Workflow (Opinionated)
- Preflight
- Capture environment (hardware/OS/runtime flags).
- Pick a correctness signal and a performance workload; run each once to verify they work.
- Performance contract
- Metric + percentile + workload + environment + constraints.
- Baseline
- Warm up; collect enough samples for stable percentiles (keep raw samples when possible).
- Locate the bottleneck
- Profile/trace; classify bound (CPU/memory/I/O/lock/tail).
- Choose the highest-leverage lever
- Follow the optimization ladder: delete work -> algorithm -> data/layout -> concurrency -> I/O -> micro-arch -> runtime/compiler.
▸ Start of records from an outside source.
theorem State.reqTick_held {s₀ : State} (s : State) (c : Nat) (who : Requester) (t : Tick)
    (hk : Held s₀ s) : Held s₀ (State.reqTick s c who t) := by
  unfold State.reqTick
  repeat' (first
    | with_reducible assumption
    | with_reducible first | refine State.advance_held (hk := ?_) .. | refine State.tick_held (hk := ?_) ..
    | split)

theorem State.ownCoin_held {s₀ : State} (s : State) (c : Nat) (who : Requester) (t : Tick) (q : Nat) (op : CoinOp)
    (hk : Held s₀ s) : Held s₀ (State.ownCoin s c who t q op) := by
  unfold State.ownCoin
  repeat' (first
    | with_reducible assumption
    | with_reducible first | refine State.coinLocal_held (hk := ?_) .. | refine State.seqMemLost_held (hk := ?_) .. | refine State.reqTick_held (hk := ?_) ..
    | with_reducible refine Held.ite ?_ ?_
    | dsimp only)

theorem execDeposit_held {s₀ : State} (c : Nat) (who : Requester) (t : Tick) (q : Nat) (coin : W32) (s : State)
    (hk : Held s₀ s) : Answers (execDeposit c who t q coin s) (Held s₀) := by
  unfold execDeposit
  repeat' (first
    | with_reducible assumption
    | with_reducible refine Answers.next ?_
    | with_reducible refine State.ownCoin_held (hk := ?_) ..
    | dsimp only)

theorem execTake_held {s₀ : State} (c : Nat) (who : Requester) (t : Tick) (q : Nat) (s : State)
    (hk : Held s₀ s) : Answers (execTake c who t q s) (Held s₀) := by
  unfold execTake
  repeat' (first
    | with_reducible assumption
    | with_reducible refine Answers.next ?_
    | with_reducible refine State.ownCoin_held (hk := ?_) ..
    | dsimp only)

theorem execPeek_held {s₀ : State} (c : Nat) (who : Requester) (t : Tick) (q : Nat) (s : State)
    (hk : Held s₀ s) : Answers (execPeek c who t q s) (Held s₀) := by
  unfold execPeek
  repeat' (first
    | with_reducible assumption
    | with_reducible refine Answers.next ?_
    | with_reducible refine State.ownCoin_held (hk := ?_) ..
    | dsimp only)

theorem execBell_held {s₀ : State} (c : Nat) (who : Requester) (t : Tick) (q : Nat) (coin : W32) (n : Nat) (s : State)
    (hk : Held s₀ s) : Answers (execBell c who t q coin n s) (Held s₀) := by
  unfold execBell
  repeat' (first
    | with_reducible assumption
    | with_reducible refine Answers.next ?_
    | with_reducible refine State.ownCoin_held (hk := ?_) ..
    | dsimp only)

theorem execTakeNArm_held {s₀ : State} (c : Nat) (t : Tick) (q n : Nat) (s : State)
    (hk : Held s₀ s) : Answers (execTakeNArm c t q n s) (Held s₀) := by
  unfold execTakeNArm
  repeat' (first
    | with_reducible assumption
    | with_reducible refine Answers.next ?_
    | with_reducible first | refine State.modCluster_held (hk := ?_) .. | refine State.onSeq_held (hk := ?_) (hf := ?_) ..
    | with_reducible refine Held.ite ?_ ?_
    | intro _ _
    | split
    | dsimp only)

theorem execTakeN_held {s₀ : State} (c : Nat) (who : Requester) (t : Tick) (q n : Nat) (s : State)
    (hk : Held s₀ s) : Answers (execTakeN c who t q n s) (Held s₀) := by
  unfold execTakeN
  repeat' (first
    | with_reducible assumption
    | with_reducible refine Answers.next ?_
    | with_reducible first | refine State.modCluster_held (hk := ?_) .. | refine State.coinLocal_held (hk := ?_) .. | refine State.haltSeq_held (hk := ?_) .. | refine State.onSeq_held (hk := ?_) (hf := ?_) .. | refine State.ownCoin_held (hk := ?_) ..
    | intro _ _
    | split
    | dsimp only)

theorem State.coinRemote_held {s₀ : State} (s : State) (c : Nat) (who : Requester) (dest : Coord) (tc q : Nat) (op : CoinOp)
    (hk : Held s₀ s) : Held s₀ (State.coinRemote s c who dest tc q op) := by
  unfold State.coinRemote
  repeat' (first
    | with_reducible assumption
    | with_reducible first | refine State.modRtr_held (hk := ?_) .. | refine State.inject_held (hk := ?_) .. | refine State.toRequester_held (hk := ?_) .. | refine State.coinApply_held (hk := ?_) ..
    | with_reducible refine Held.ite ?_ ?_
    | with_reducible refine Held.pair (by assumption) ?_
    | split
    | dsimp only)

theorem State.goRemote_held {s₀ : State} (s : State) (c : Nat) (who : Requester) (target : W64) (coin : W32)
    (hk : Held s₀ s) : Held s₀ (State.goRemote s c who target coin) := by
  unfold State.goRemote
  repeat' (first
    | with_reducible assumption
    | with_reducible first | refine State.toRequester_held (hk := ?_) .. | refine State.waitCoin_held (hk := ?_) .. | refine State.coinRemote_held (hk := ?_) ..
    | with_reducible refine Held.ite ?_ ?_
    | split
    | dsimp only)

theorem execRemoteCoinGo_held {s₀ : State} (c : Nat) (who : Requester) (t : Tick) (target : W64) (coin : W32) (load : Bool) (s : State)
    (hk : Held s₀ s) : Answers (execRemoteCoinGo c who t target coin load s) (Held s₀) := by
  unfold execRemoteCoinGo
  repeat' (first
    | with_reducible assumption
    | with_reducible refine Answers.next ?_
    | with_reducible refine Answers.ite ?_ ?_
    | with_reducible first | refine State.modCluster_held (hk := ?_) .. | refine State.waitCoin_held (hk := ?_) .. | refine State.seqMemLost_held (hk := ?_) .. | refine State.reqTick_held (hk := ?_) .. | refine State.goRemote_held (hk := ?_) ..
    | with_reducible refine Held.ite ?_ ?_
    | split
    | dsimp only)

theorem State.coinRequest_held {s₀ : State} (s : State) (p : Packet)
    (hk : Held s₀ s) : Held s₀ (State.coinRequest s p) := by
  unfold State.coinRequest
  repeat' (first
    | with_reducible assumption
    | with_reducible first | refine State.coinApply_held (hk := ?_) .. | refine State.consumed_held (hk := ?_) .. | refine State.badPacket_held (hk := ?_) ..
    | with_reducible refine Held.ite ?_ ?_
    | split
    | dsimp only)

theorem execCoinPacket_held {s₀ : State} (p : Packet) (s : State)
    (hk : Held s₀ s) : Answers (execCoinPacket p s) (Held s₀) := by
  unfold execCoinPacket
  repeat' (first
    | with_reducible assumption
    | with_reducible refine Answers.next ?_
    | with_reducible refine Answers.ite ?_ ?_
    | with_reducible refine State.coinRequest_held (hk := ?_) ..
    | dsimp only)

theorem execCoinReply_held {s₀ : State} (p : Packet) (s : State)
    (hk : Held s₀ s) : Answers (execCoinReply p s) (Held s₀) := by
  unfold execCoinReply
  repeat' (first
    | with_reducible assumption
    | with_reducible refine Answers.next ?_
    | with_reducible refine Answers.ite ?_ ?_
    | with_reducible first | refine State.replyIn_held (hk := ?_) .. | refine State.consumed_held (hk := ?_) .. | refine State.badPacket_held (hk := ?_) ..
    | dsimp only)

theorem State.coinTimedOut_held {s₀ : State} (s : State) (c q : Nat) (who : Requester) (deadline : Nat) (w : Option Waiter)
    (hk : Held s₀ s) : Held s₀ (State.coinTimedOut s c q who deadline w) := by
  unfold State.coinTimedOut
  repeat' (first
    | with_reducible assumption
    | with_reducible first | refine State.modCluster_held (hk := ?_) .. | refine State.reach_held (hk := ?_) .. | refine State.logLimited_held (hk := ?_) .. | refine State.toRequester_held (hk := ?_) .. | refine State.answer_held (hk := ?_) .. | refine State.modQueue_held (hk := ?_) .. | refine State.release_held (hk := ?_) ..
    | split
    | dsimp only)

theorem execCoinWaitTimeout_held {s₀ : State} (c q j : Nat) (s : State)
    (hk : Held s₀ s) : Answers (execCoinWaitTimeout c q j s) (Held s₀) := by
  unfold execCoinWaitTimeout
  repeat' (first
    | with_reducible assumption
    | with_reducible refine Answers.next ?_
    | with_reducible refine State.coinTimedOut_held (hk := ?_) ..
    | with_reducible refine Held.ite ?_ ?_
    | split
    | dsimp only)

theorem execCoinGuardExpiry_held {s₀ : State} (j : Nat) (s : State)
    (hk : Held s₀ s) : Answers (execCoinGuardExpiry j s) (Held s₀) := by
  unfold execCoinGuardExpiry
  repeat' (first
    | with_reducible assumption
    | with_reducible refine Answers.next ?_
    | with_reducible first | refine State.modRtr_held (hk := ?_) .. | refine State.coinTimedOut_held (hk := ?_) ..
    | split
    | dsimp only)

theorem execSealDeposit_held {s₀ : State} (src : Coord) (channel : Nat) (s : State)
    (hk : Held s₀ s) : Answers (execSealDeposit src channel s) (Held s₀) := by
  unfold execSealDeposit
  repeat' (first
    | with_reducible assumption
    | with_reducible refine Answers.next ?_
    | with_reducible refine Answers.ite ?_ ?_
    | with_reducible first | refine State.modRtr_held (hk := ?_) .. | refine State.coinApply_held (hk := ?_) ..
    | split
    | dsimp only)

theorem execVaultScrub_held {s₀ : State} (v : VaultName) (reports : List (Nat × EccResult)) (s : State)
    (hk : Held s₀ s) : Answers (execVaultScrub v reports s) (Held s₀) := by
  unfold execVaultScrub
  repeat' (first
    | with_reducible assumption
    | with_reducible refine Answers.next ?_
    | with_reducible first | refine State.modVault_held (hk := ?_) .. | refine State.eccAll_held (hk := ?_) ..
    | split
    | dsimp only)

theorem execVaultSpareDone_held {s₀ : State} (v : VaultName) (bad : List Nat) (s : State)
    (hk : Held s₀ s) : Answers (execVaultSpareDone v bad s) (Held s₀) := by
  unfold execVaultSpareDone
  repeat' (first
    | with_reducible assumption
    | with_reducible refine Answers.next ?_
    | with_reducible first | refine State.closeWindow_held (hk := ?_) .. | refine State.modVault_held (hk := ?_) ..
    | split
    | with_reducible refine Held.set_mem (h := ?_) ..
    | dsimp only)

theorem execDramPatrolScrub_held {s₀ : State} (n lines : Nat) (reports : List (Nat × EccResult)) (s : State)
    (hk : Held s₀ s) : Answers (execDramPatrolScrub n lines reports s) (Held s₀) := by
  unfold execDramPatrolScrub
  repeat' (first
    | with_reducible assumption
    | with_reducible refine Answers.next ?_
    | with_reducible refine Answers.ite ?_ ?_
    | with_reducible first | refine State.modChannel_held (hk := ?_) .. | refine State.eccAll_held (hk := ?_) ..
    | split
    | dsimp only)

theorem State.loseChannel_held {s₀ : State} (s : State) (n : Nat)
    (hk : Held s₀ s) : Held s₀ (State.loseChannel s n) := by
  unfold State.loseChannel
  repeat' (first
    | with_reducible assumption
    | with_reducible first | refine State.modChannel_held (hk := ?_) .. | refine State.detect_held (hk := ?_) .. | refine State.closeWindow_held (hk := ?_) .. | refine State.contain_held (hk := ?_) ..
    | with_reducible refine Held.ite ?_ ?_
    | split
    | dsimp only)

theorem execDramTrackingUpdate_held {s₀ : State} (n : Nat) (margins : List Nat) (low found : Bool) (s : State)
    (hk : Held s₀ s) : Answers (execDramTrackingUpdate n margins low found s) (Held s₀) := by
  unfold execDramTrackingUpdate
  repeat' (first
    | with_reducible assumption
    | with_reducible refine Answers.next ?_
    | with_reducible refine Answers.ite ?_ ?_
    | with_reducible first | refine State.modChannel_held (hk := ?_) .. | refine State.spanMin_held (hk := ?_) .. | refine State.log_held (hk := ?_) .. | refine State.loseChannel_held (hk := ?_) ..
    | with_reducible refine Held.ite ?_ ?_
    | with_reducible refine Held.foldl (fun _ _ _ => ?_) ?_
    | split
    | dsimp only)

theorem execSoftPpr_held {s₀ : State} (n : Nat) (exhausted : List Nat) (left : Nat) (s : State)
    (hk : Held s₀ s) : Answers (execSoftPpr n exhausted left s) (Held s₀) := by
  unfold execSoftPpr
  repeat' (first
    | with_reducible assumption
    | with_reducible refine Answers.next ?_
    | with_reducible refine Answers.ite ?_ ?_
    | with_reducible first | refine State.modChannel_held (hk := ?_) .. | refine State.ledgerAppend_held (hk := ?_) .. | refine State.log_held (hk := ?_) ..
    | with_reducible refine Held.ite ?_ ?_
    | with_reducible refine Held.foldl (fun _ _ _ => ?_) ?_
    | split
    | with_reducible refine Held.set_dram (hd := Held.kept) (h := ?_) ..
    | dsimp only)

theorem execRemoteWrite_held {s₀ : State} (p : Packet) (s : State)
    (hk : Held s₀ s) : Answers (execRemoteWrite p s) (Held s₀) := by
  unfold execRemoteWrite
  repeat' (first
    | with_reducible assumption
    | with_reducible refine Answers.next ?_
    | with_reducible refine Answers.ite ?_ ?_
    | with_reducible first | refine State.consumed_held (hk := ?_) .. | refine State.remoteWrite_held (hk := ?_) ..
    | dsimp only)
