-- ==== Sys2Proof/Proofs/ClusterStates.lean ====
section
/-!
PROOFS. The states of clusters and of the device (15_power_and_clocks.md, R464 to R466).
-/
set_option autoImplicit false
namespace Sys2Proof.Machine

theorem State.cluster_reach (s : State) (t c : Nat) : (s.reach t).cluster c = s.cluster c :=
  State.cluster_of_clusters (s.clusters_reach t) c

/-- A gated cluster returns to RUN, and one that runs stays there (R465). -/
theorem State.cstate_wake {s : State} {c : Nat} (h : (s.cluster c).clock.cstate ≤ 2) : ((s.wake c).cluster c).clock.cstate = 0 := by
  unfold State.wake
  extract_lets t s₁
  split
  next ht =>
    rw [State.using, State.clock_modClock_self]
    have hrun : (s.cluster c).clock.cstate ≠ 1 ∧ (s.cluster c).clock.cstate ≠ 2 := by
      constructor <;> intro hc <;> simp [t, hc] at ht
    dsimp only
    omega
  · rw [State.clock_modClock_self]

theorem State.holdRun_wake (s : State) (c : Nat) : ((s.wake c).cluster c).clock.holdRun = (s.cluster c).clock.holdRun := by
  unfold State.wake
  extract_lets t s₁
  split
  · rw [State.using, State.clock_modClock_self]
  · rw [State.clock_modClock_self, State.cluster_reach]

/-- The clock of a cluster as HOLD_RUN is written, before the cluster wakes. -/
def ClockSt.withHold (k : ClockSt) (v : Bool) (t : Nat) : ClockSt := { k with holdRun := v, used := t }

theorem State.setHoldRun_eq (s : State) (c : Nat) (v : Bool) :
    ∃ t : State, (t.cluster c).clock = (s.cluster c).clock.withHold v s.aoNs ∧ t.canWake c = s.canWake c ∧
      s.setHoldRun c v = if v ∧ t.canWake c then t.wake c else t := by
  refine ⟨(s.modClock c (fun k => { k with holdRun := v })).using c, ?_, ?_, rfl⟩
  · rw [State.using, State.clock_modClock_self, State.clock_modClock_self]
    rfl
  · rw [State.canWake, State.canWake, State.using, State.clock_modClock_self, State.clock_modClock_self]
    rfl

theorem execClockGate_gates {s : State} {c : Nat} (hc : c < 8) (hrun : (s.cluster c).clock.cstate = 0) (hquiet : s.clusterQuiet c = true) :
    Answers (execClockGate c s) (fun t => (t.cluster c).clock.cstate = 1 ∧ (t.cluster c).clock.div = 3 ∧
      t.aoNs = max s.aoNs (max (s.cluster c).clock.since (s.cluster c).clock.used + s.pwr.cgDelay * 1000)) := by
  rw [execClockGate, if_pos ⟨hc, hrun, hquiet⟩]
  refine Answers.next ?_
  rw [State.clock_modClock_self]
  exact ⟨rfl, rfl, s.aoNs_reach _⟩

theorem execPowerGate_gates {s : State} {c : Nat} (hc : c < 8) (hgated : (s.cluster c).clock.cstate = 1) (hen : s.pwr.pgEn = true)
    (hready : s.dev.ready = true) :
    Answers (execPowerGate c s) (fun t => (t.cluster c).clock.cstate = 2 ∧
      t.aoNs = max s.aoNs ((s.cluster c).clock.since + s.pwr.pgDelay * 1000)) := by
  rw [execPowerGate, if_pos ⟨hc, hgated, hen, hready⟩]
  refine Answers.next ?_
  rw [State.clock_modClock_self]
  exact ⟨rfl, s.aoNs_reach _⟩

theorem execHoldRun_sets {s : State} {c : Nat} (v : Bool) (hc : c < 8) :
    Answers (execHoldRun c v s) (fun t => (t.cluster c).clock.holdRun = v) := by
  rw [execHoldRun, if_pos hc]
  obtain ⟨t, hclock, -, heq⟩ := s.setHoldRun_eq c v
  refine Answers.next ?_
  rw [heq]
  split
  · rw [State.holdRun_wake, hclock]
    rfl
  · rw [hclock]
    rfl

theorem execHoldRun_wakes {s : State} {c : Nat} (hc : c < 8) (hwake : s.canWake c = true) (hstate : (s.cluster c).clock.cstate ≤ 2) :
    Answers (execHoldRun c true s) (fun t => (t.cluster c).clock.cstate = 0) := by
  rw [execHoldRun, if_pos hc]
  obtain ⟨t, hclock, hcan, heq⟩ := s.setHoldRun_eq c true
  refine Answers.next ?_
  rw [heq, if_pos ⟨rfl, hcan.trans hwake⟩]
  exact State.cstate_wake (by rw [hclock]; exact hstate)

theorem execDeepIdleEntry_enters {s : State} (hen : s.pwr.deepEn = true) (hready : s.dev.ready = true) (hout : s.pwr.deepIdle = false)
    (hidle : s.commandRuns = false) (hgated : ∀ c, c < 8 → (s.cluster c).clock.cstate = 2) (hlinks : s.sliceLinks.any s.active = false) :
    Answers (execDeepIdleEntry s) (fun t => t.pwr.deepIdle = true ∧ t.dram.selfRefresh = true ∧
      t.aoNs = max s.aoNs (s.pwr.idleFrom + s.pwr.deepDelay * 1000000)) := by
  have hall : (List.range 8).all (fun c => (s.cluster c).clock.cstate == 2) = true :=
    List.all_eq_true.2 fun c hc => beq_iff_eq.2 (hgated c (List.mem_range.1 hc))
  rw [execDeepIdleEntry, if_pos ⟨hen, hready, by simp [hout], by simp [hidle], hall, by simp [hlinks]⟩]
  exact Answers.next ⟨rfl, rfl, s.aoNs_reach _⟩

theorem execDeepIdleExit_leaves {s : State} (hin : s.pwr.deepIdle = true) :
    Answers (execDeepIdleExit s) (fun t => t.pwr.deepIdle = false ∧ t.dram.selfRefresh = false ∧ t.aoNs = s.aoNs + 60000) := by
  rw [execDeepIdleExit, State.deepExit, if_pos hin]
  exact Answers.next ⟨rfl, rfl, (s.aoNs_reach _).trans (Nat.max_eq_right (Nat.le_add_right ..))⟩

/-- Settles O49: each state is entered after its delay, and a request brings a cluster back to RUN. -/
theorem clusterStates : Obligations.ClusterStates := by
  unfold Obligations.ClusterStates
  refine ⟨fun c s => execClockGate_gates, fun c s => execPowerGate_gates, fun c s hc hwake hstate => ⟨?_, execHoldRun_wakes hc hwake hstate⟩,
    fun c v s => execHoldRun_sets v, fun s => execDeepIdleEntry_enters, fun s => execDeepIdleExit_leaves⟩
  rw [show exec (.clusterWake c) s = execClusterWake c s from rfl, execClusterWake, if_pos ⟨hc, hwake⟩]
  exact Answers.next (State.cstate_wake hstate)

end Sys2Proof.Machine
end

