-- ==== Sys2Proof/Proofs/PlansAndQueries.lean ====
section
/-!
PROOFS. Collective plans, queries and their proxies (12_collectives.md, 14_host_interface.md).
-/
set_option autoImplicit false
namespace Sys2Proof.Machine

/-! ### COLLECTIVE_PLAN (R381) -/

/-- A plan from host memory is judged where no collective runs and no landing buffer fills (R381, R443). -/
theorem execCollectivePlan_judges {d : Desc} {data : List Byte} {ecc : List (Nat × EccResult)} {s u : State} (hu : u = s.eccAll ecc)
    (hheld : s.holds d 8 = true) (hnone : u.col.running = [])
    (hfilled : (List.range 8).any (fun c => (u.cluster c).lbs.any (fun x => x.2.st == .filling)) = false)
    (hmax : d.at 0x10 8 ≤ 1024) (halign : d.at 8 8 % 64 = 0) (hhost : bit (d.at 0x18 1) 0 = false) :
    (firstBad u.planRow (planEntries (d.at 0x10 8) data) = none → execCollectivePlan d data ecc s =
      .next ((u.modCol (fun c => { c with plan := planEntries (d.at 0x10 8) data, loaded := d.at 0x10 8 != 0 })).complete d .ok)) ∧
    ∀ i row, firstBad u.planRow (planEntries (d.at 0x10 8) data) = some (i, row) →
      execCollectivePlan d data ecc s = .next (u.complete d .malformed 0 (detailOf row i)) := by
  have hjudge (good : Bool) (hgood : good = true) : ¬ (1024 < d.at 0x10 8 ∨ ¬ good = true) := by
    simp [hgood, hmax]
  rw [execCollectivePlan, if_pos hheld, ← hu]
  dsimp only
  rw [if_neg (by simp only [hnone, hfilled]; simp), if_neg (hjudge _ (by simp [halign, hhost])), hhost, if_neg Bool.false_ne_true]
  exact ⟨fun h => by rw [h], fun i row h => by rw [h]⟩

/-! ### QUERY (R445) -/

/-- Only the statement selector changes anything (R445, R528). -/
theorem State.queryRecord_state {sel : Nat} (s : State) (ix : Nat) (h : sel ≠ 7) : (s.queryRecord sel ix).2 = s := by
  unfold State.queryRecord
  split
  case h_7 => exact absurd rfl h
  all_goals rfl

theorem execQuery_answers {d : Desc} {b : List Byte} {s u : State} (hheld : s.holds d 0x0D = true)
    (hnew : s.rtr.proxies.any (fun x => x.2.1 == d) = false) (hok : queryOk (querySel d) (queryIx d) = true) (halign : d.at 0x10 8 % 64 = 0)
    (hlocal : bit (d.at 0x1C 1) 0 = false) (hsel : querySel d ≠ 7) (hb : b = (s.queryRecord (querySel d) (queryIx d)).1)
    (hroom : b.length ≤ d.at 0x18 4) (hu : u = { s with out := s.out ++ [.hostWrite (d.at 0x10 8) b false] }) :
    Answers (execQuery d s) (fun t => Completed u t d .ok b.length 0) := by
  rw [execQuery, if_neg (by simp [hheld, hnew]), if_neg (by simp [hok, halign])]
  dsimp only
  rw [if_neg (by simp [hlocal]), ← hb, s.queryRecord_state _ hsel, if_neg (by simp [hlocal, hroom]), State.queryWrite, if_neg (Nat.not_lt.2 hroom)]
  subst hu
  exact Answers.next (.of_same d _ _ _ _ _ rfl rfl)

/-! ### Proxies (R339, R445) -/

/-- The fields of a proxy's address that its requester reads. -/
theorem proxyAddr_fields (sel ix st tag : Nat) (response : Bool) : fld (proxyAddr sel ix st tag response) 33 15 = tag % 32768 ∧
    fld (proxyAddr sel ix st tag response) 24 8 = st % 256 ∧ bit (proxyAddr sel ix st tag response) 32 = response := by
  have hflag : bnum response 32 = response.toNat * 2 ^ 32 := by cases response <;> rfl
  have hlt := Bool.toNat_lt response
  have hbit : response = (response.toNat == 1) := by cases response <;> rfl
  rw [proxyAddr, hflag, fld, fld, bit, Nat.shiftRight_eq_div_pow, Nat.shiftRight_eq_div_pow, Nat.shiftRight_eq_div_pow]
  generalize response.toNat = f at hlt hbit ⊢
  refine ⟨by omega, by omega, ?_⟩
  rw [hbit]
  congr 1
  omega

theorem execProxyRequest_answers {p : Packet} {s : State} (hkind : p.kind = 10) (hchannel : p.channel = 7) (hturn : s.inTurn p = true)
    (hok : queryOk (fld p.addr 0 8) (fld p.addr 8 16) = true) (hsel : fld p.addr 0 8 ≠ 7)
    (hroom : ((s.consumed p).queryRecord (fld p.addr 0 8) (fld p.addr 8 16)).1.length ≤ 8192) :
    Answers (execProxyRequest p s) (fun t => ∃ (u : State) (r : Packet), t = (u.inject r).2 ∧ r.kind = 10 ∧ r.channel = 6 ∧ r.dest = p.src ∧
      fld r.addr 33 15 = fld p.addr 33 15 ∧ fld r.addr 24 8 = Status.ok.code ∧ bit r.addr 32 = true ∧
      r.payload = ((s.consumed p).queryRecord (fld p.addr 0 8) (fld p.addr 8 16)).1) := by
  obtain ⟨htag, hstatus, hresponse⟩ := proxyAddr_fields (fld p.addr 0 8) (fld p.addr 8 16) Status.ok.code (fld p.addr 33 15) true
  have htagMax : fld p.addr 33 15 % 32768 = fld p.addr 33 15 := Nat.mod_mod _ _
  rw [execProxyRequest, if_pos ⟨hkind, hchannel, hturn⟩]
  dsimp only
  rw [if_pos hok, hok, decide_eq_false (Nat.not_lt.2 hroom)]
  exact Answers.next ⟨_, _, rfl, rfl, rfl, rfl, htag.trans htagMax, hstatus, hresponse, rfl⟩

theorem execProxyResponse_timeout {tag : Nat} {d : Desc} {due : Nat} {s : State}
    (hfind : s.rtr.proxies.find? (fun x => x.1 == tag) = some (tag, d, due)) :
    Answers (execProxyResponse tag none s) (fun t => Completed (s.reach due) t d .linkAbsent 0 0 ∧ t.aoNs = max s.aoNs due ∧
      ∀ x ∈ t.rtr.proxies, x.2.1 ≠ d) := by
  simp only [execProxyResponse, hfind]
  refine Answers.next ⟨.of_same d _ _ _ _ _ rfl rfl, ?_⟩
  rw [State.complete_eq]
  exact ⟨s.aoNs_reach due, fun x hx => bne_iff_ne.1 (List.mem_filter.1 hx).2⟩

theorem execProxyResponse_answered {tag : Nat} {d : Desc} {due : Nat} {p : Packet} {s u : State} (hkind : p.kind = 10) (hchannel : p.channel = 6)
    (htag : fld p.addr 33 15 = tag) (hturn : s.inTurn p = true) (hstatus : fld p.addr 24 8 = 0) (hclean : p.poison = [])
    (hfind : (s.consumed p).rtr.proxies.find? (fun x => x.1 == tag) = some (tag, d, due)) (hroom : p.payload.length ≤ d.at 0x18 4)
    (hu : u = { s.consumed p with out := (s.consumed p).out ++ [.hostWrite (d.at 0x10 8) p.payload false] }) :
    Answers (execProxyResponse tag (some p) s) (fun t => Completed u t d .ok p.payload.length 0 ∧ ∀ x ∈ t.rtr.proxies, x.2.1 ≠ d) := by
  rw [execProxyResponse]
  dsimp only
  rw [if_pos ⟨hkind, hchannel, htag, hturn⟩, hfind]
  dsimp only
  rw [hstatus, if_pos (show Status.ofCode 0 = .ok by decide), State.queryWrite, if_neg (Nat.not_lt.2 hroom), hclean]
  refine Answers.next ⟨?_, ?_⟩
  · subst hu
    exact .of_same d _ _ _ _ _ rfl rfl
  · rw [State.complete_eq]
    exact fun x hx => bne_iff_ne.1 (List.mem_filter.1 hx).2

/-- Settles O38: a record is read before anything of its query changes. -/
theorem plansAndQueries : Obligations.PlansAndQueries := by
  unfold Obligations.PlansAndQueries
  refine ⟨fun d data ecc s u hu hheld hnone hfilled hmax halign hhost hgood => ?_,
    fun d data i row ecc s u hu hheld hnone hfilled hmax halign hhost hbad => ?_, fun d b s u => execQuery_answers,
    fun p s => execProxyRequest_answers, fun tag d due s u hfind hu => ?_, fun tag d due p s u => execProxyResponse_answered⟩
  · rw [show exec (.collectivePlan d data ecc) s = execCollectivePlan d data ecc s from rfl,
      (execCollectivePlan_judges hu hheld hnone hfilled hmax halign hhost).1 hgood]
    refine Answers.next ⟨.of_same d _ _ _ _ _ rfl rfl, ?_⟩
    rw [State.complete_eq]
    exact ⟨rfl, rfl⟩
  · rw [show exec (.collectivePlan d data ecc) s = execCollectivePlan d data ecc s from rfl,
      (execCollectivePlan_judges hu hheld hnone hfilled hmax halign hhost).2 i row hbad]
    refine Answers.next ⟨.of_same d _ _ _ _ _ rfl rfl, ?_⟩
    rw [State.complete_eq]
  · subst hu
    exact execProxyResponse_timeout hfind

end Sys2Proof.Machine
end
- Run tight experiments (loop)
- Hypothesis -> patch -> measure -> accept/reject -> record.
- Ship with guards
- Add/extend a benchmark, budget, or alert; document trade-offs.
- Report
- Present baseline vs variant and the evidence trail.
Decision Gates
- If the baseline is noisy or unstable, fix measurement first.
- If the complexity class dominates, change the algorithm first.
- If tail latency dominates, treat variance reduction as the primary goal.
- If I/O dominates, reduce bytes, syscalls, or round trips before CPU tuning.
- If the only remaining wins require higher resource/cost ceilings, surface the trade-off and ask.
- Stop when ROI is negative or risk exceeds benefit.
Deliverable format (chat)
Output exactly these sections (short, numbers-first):
Performance contract
- Metric + percentile:
- Workload command:
- Dataset:
- Environment:
- Constraints:
Baseline
- Samples + warmup:
- Results (min/p50/p95/p99/max):
- Notes on variance/noise (or estimated noise floor):
Bottleneck evidence
- Tool + key finding:
- Hot paths / contention points:
- Bound classification:
Experiments
- <1-3 entries> Hypothesis -> change -> measurement delta -> decision
Result
- Variant results (min/p50/p95/p99/max):
- Delta vs baseline:
- Confidence (noise/variance):
- Trade-offs / regressions checked:
Regression guard
- Benchmark/budget added:
- Threshold (if any):
Validation
- Correctness command(s) -> pass/fail
- Performance command(s) -> numbers
Residual risks / next steps
Core References (Load on Demand)
- Read
references/playbook.mdfor the master flow and optimization ladder. - Read
references/measurement.mdfor benchmarking and statistical rigor. - Read
references/algorithms-and-data-structures.mdfor algorithmic levers. - Read
references/systems-and-architecture.mdfor CPU, memory, and OS tactics. - Read
references/latency-throughput-tail.mdfor queueing and tail behavior. - Read
references/optimization-tactics.mdfor a tactical catalog by layer. - Read
references/checklists.mdfor fast triage and validation checklists. - Read
references/anti-patterns.mdto avoid common traps.
Scripts
- Run
scripts/perf_report.pyto generate a performance report template. - Run
scripts/bench_stats.pyto summarize benchmark samples and percentiles.
Assets
- Use
assets/perf-report-template.mdas a ready-to-edit report. - Use
assets/experiment-log-template.mdto track experiments and results.
Output Expectations
- Deliver a baseline, bottleneck evidence, hypothesis, experiment plan, and measured result.
- Provide a minimal diff that preserves correctness and includes a regression guard.
- Explain trade-offs in plain language and record the measured delta.